Per di piú, dal disegno contenuto nella sua stessa conferenza si comprende la provenienza del lauburu, simbolo tanto caro ai baschi, il quale «doveva servire ad avvertire chi veniva da lontano che vi erano uomini che capivano le cose, che non vedevano solo con gli occhi fisici, ma anche con gli occhi spirituali».
Ma la cosa veramente unica di San Miguel de Aralar è la sua effigie, l’effigie di San Michele. In luogo dell’immagine cui siamo abituati, ovvero del Michele che tiene a bada il drago con la spada, oppure di quello con la bilancia, l’effigie di Aralar mostra l’Arcangelo che regge sulla testa con le mani la croce di Cristo.
«È il Michele che ha già vinto il drago» ci dice Pedro nel piccolo negozio di souvenir all’interno. «È il Michele vittorioso».
In effetti il santuario non è allineato sulla cosiddetta “spada” di Michele che dall’Irlanda arriva al Monte Carmelo disegnando una linea sull’Europa che unisce vari luoghi dedicati all’Arcangelo.
Ma è anche opportuno sottolineare dove siamo. Gloria in excelsis Deo significa gloria a Dio nell’alto dei cieli. E qui siamo proprio in Excelsis, non siamo propriamente sulla Terra, ma siamo come sospesi, nell’alto dei cieli.
Ed è sempre Rudolf Steiner che ha ripetutamente affermato che Michele nelle regioni dello Spirito ha vinto le forze del Male, mentre sulla Terra ciò dipenderà dagli uomini, se saranno capaci di imitarlo e seguirlo.
L’effigie è una statuetta in argento placcato d’oro alta poco piú di mezzo metro in cui è custodita l’originale in legno. All’interno della croce tenuta sulla testa si narra ci sia proprio un vero frammento della croce del Cristo.
Questa sorta di “armatura dorata” lascia vedere l’interno in due punti particolari, ed a mio parere non casuali: la testa ed il cuore.
Mi piace pensare che l’effigie di Aralar indichi all’umanità il cammino da intraprendere per vincere il Male. Il gesto di San Michele sembra infatti suggerire: «Unisci la testa col cuore, metti in testa la croce del cuore». Il cuore che anatomicamente parlando forma proprio una croce, la crux cordis. Un gesto insomma che auspichi quel pensare col cuore tanto caro all’antroposofia.
All’interno del santuario, inciso sul legno delle panche, riconosco il lauburu basco, ma l’altro disegno mi colpisce: è un fiore, ed anche il negozio di souvenir ne è pieno.

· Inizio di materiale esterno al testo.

-- ==== Sys2Proof/Laws/Publisher.lean ====
section
/-! SUPPORT. The publisher case by case, and the passes over all metrics as one induction each. -/

namespace Sys2Proof.Machine

variable (s : State)

/-! ### PUB.WRITE -/

theorem State.pubWrite_absent {i : Nat} (h : s.dec[i]?.join = none) : s.pubWrite i = s := by
  rw [State.pubWrite, h]

theorem State.pubWrite_noSlot {i : Nat} {v : DecodedValue} (h : s.dec[i]?.join = some v)
    (hn : s.cfg.slotCount ≤ i) :
    s.pubWrite i = { s with out := s.out ++ [.report 4 (some i)] } := by
  rw [State.pubWrite, h]
  exact if_pos hn

theorem State.pubWrite_fits {i : Nat} {v : DecodedValue} (h : s.dec[i]?.join = some v)
    (hn : i < s.cfg.slotCount) (hf : fitsSlot s.cfg.slotWidth v.scaled = true) :
    s.pubWrite i =
      { s with
        slots := s.slots.set i (slotBits s.cfg.slotWidth v.scaled),
        out := s.out ++ [.slotwr i (slotBits s.cfg.slotWidth v.scaled)] } := by
  rw [State.pubWrite, h]
  exact (if_neg (by omega)).trans (if_pos hf)

theorem State.pubWrite_range {i : Nat} {v : DecodedValue} (h : s.dec[i]?.join = some v)
    (hn : i < s.cfg.slotCount) (hf : ¬ fitsSlot s.cfg.slotWidth v.scaled = true) :
    s.pubWrite i = { s with out := s.out ++ [.report 7 (some i)] } := by
  rw [State.pubWrite, h]
  exact (if_neg (by omega)).trans (if_neg hf)

/-- Everything PUB.WRITE can do. -/
theorem State.pubWrite_cases (i : Nat) :
    s.pubWrite i = s ∨
    (∃ n, s.pubWrite i = { s with out := s.out ++ [.report n (some i)] }) ∨
    ∃ v, v < 2 ^ s.cfg.slotWidth ∧
      s.pubWrite i = { s with slots := s.slots.set i v, out := s.out ++ [.slotwr i v] } := by
  cases h : s.dec[i]?.join with
  | none => exact .inl (s.pubWrite_absent h)
  | some v =>
    by_cases hn : s.cfg.slotCount ≤ i
    · exact .inr (.inl ⟨4, s.pubWrite_noSlot h hn⟩)
    · by_cases hf : fitsSlot s.cfg.slotWidth v.scaled = true
      · exact .inr (.inr ⟨_, slotBits_lt _ _, s.pubWrite_fits h (by omega) hf⟩)
      · exact .inr (.inl ⟨7, s.pubWrite_range h (by omega) hf⟩)

/-! ### The passes over all metrics -/

/-- What every single operation of a pass keeps, the pass keeps. -/
theorem foldl_keeps {α β : Type} (P : α → Prop) {f : α → β → α}
    (hf : ∀ a b, P a → P (f a b)) : ∀ (l : List β) (a : α), P a → P (l.foldl f a)
  | [], _, h => h
  | b :: l, a, h => foldl_keeps P hf l (f a b) (hf a b h)

/-- MD.ALL keeps what MD.DECODE keeps. -/
theorem State.mdAll_keeps (P : State → Prop) (hf : ∀ t i, P t → P (t.mdDecode i)) (h : P s) :
    P s.mdAll := foldl_keeps P (fun t i => hf t i) _ s h

/-- PUB.ALL keeps what PUB.WRITE keeps. -/
theorem State.pubAll_keeps (P : State → Prop) (hf : ∀ t i, P t → P (t.pubWrite i)) (h : P s) :
    P s.pubAll := foldl_keeps P (fun t i => hf t i) _ s h

/-! ### The checksum over a span -/

theorem crcRun_append (as bs : List Byte) : crcRun (as ++ bs) = bs.foldl crcByte (crcRun as) :=
  List.foldl_append

/-- The register's final exclusive or undoes itself. -/
theorem crcOf_eq_iff (bs : List Byte) (c : CrcWord) :
    crcOf bs = c ↔ crcRun bs = c ^^^ crcXorOut := by
  unfold crcOf
  constructor
  · rintro rfl
    rw [BitVec.xor_assoc, BitVec.xor_self, BitVec.xor_zero]
  · intro h
    rw [h, BitVec.xor_assoc, BitVec.xor_self, BitVec.xor_zero]

end Sys2Proof.Machine
end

«Si chiama Eguzkilore» ci dice il solito Pedro mentre lo scrive lettera per lettera su di un foglio. «È la flor del Sol, se ne trovano tanti qua tutt’intorno al santuario».
Questo fiore del sole è tradizione essiccarlo e metterlo alle porte delle case per tenere a bada gli spiriti maligni.
Federica per l’appunto lo aveva “casualmente” fotografato durante la nostra unica giornata di Cammino di Santiago, sulla strada per Roncisvalle. Un fiore grande senza gambo, simile ad un girasole ma sdraiato sul suolo.
Un piccolo Sole in Terra che tiene a bada gli spiriti maligni come quel Rappresentante dell’Umanità scolpito da Rudolf Steiner.
Eguzkilore. Ce lo ricorderemo questo nome, proveniente da luoghi cosí misteriosi e forse custodi di una lingua atavica nel cuore dell’Europa.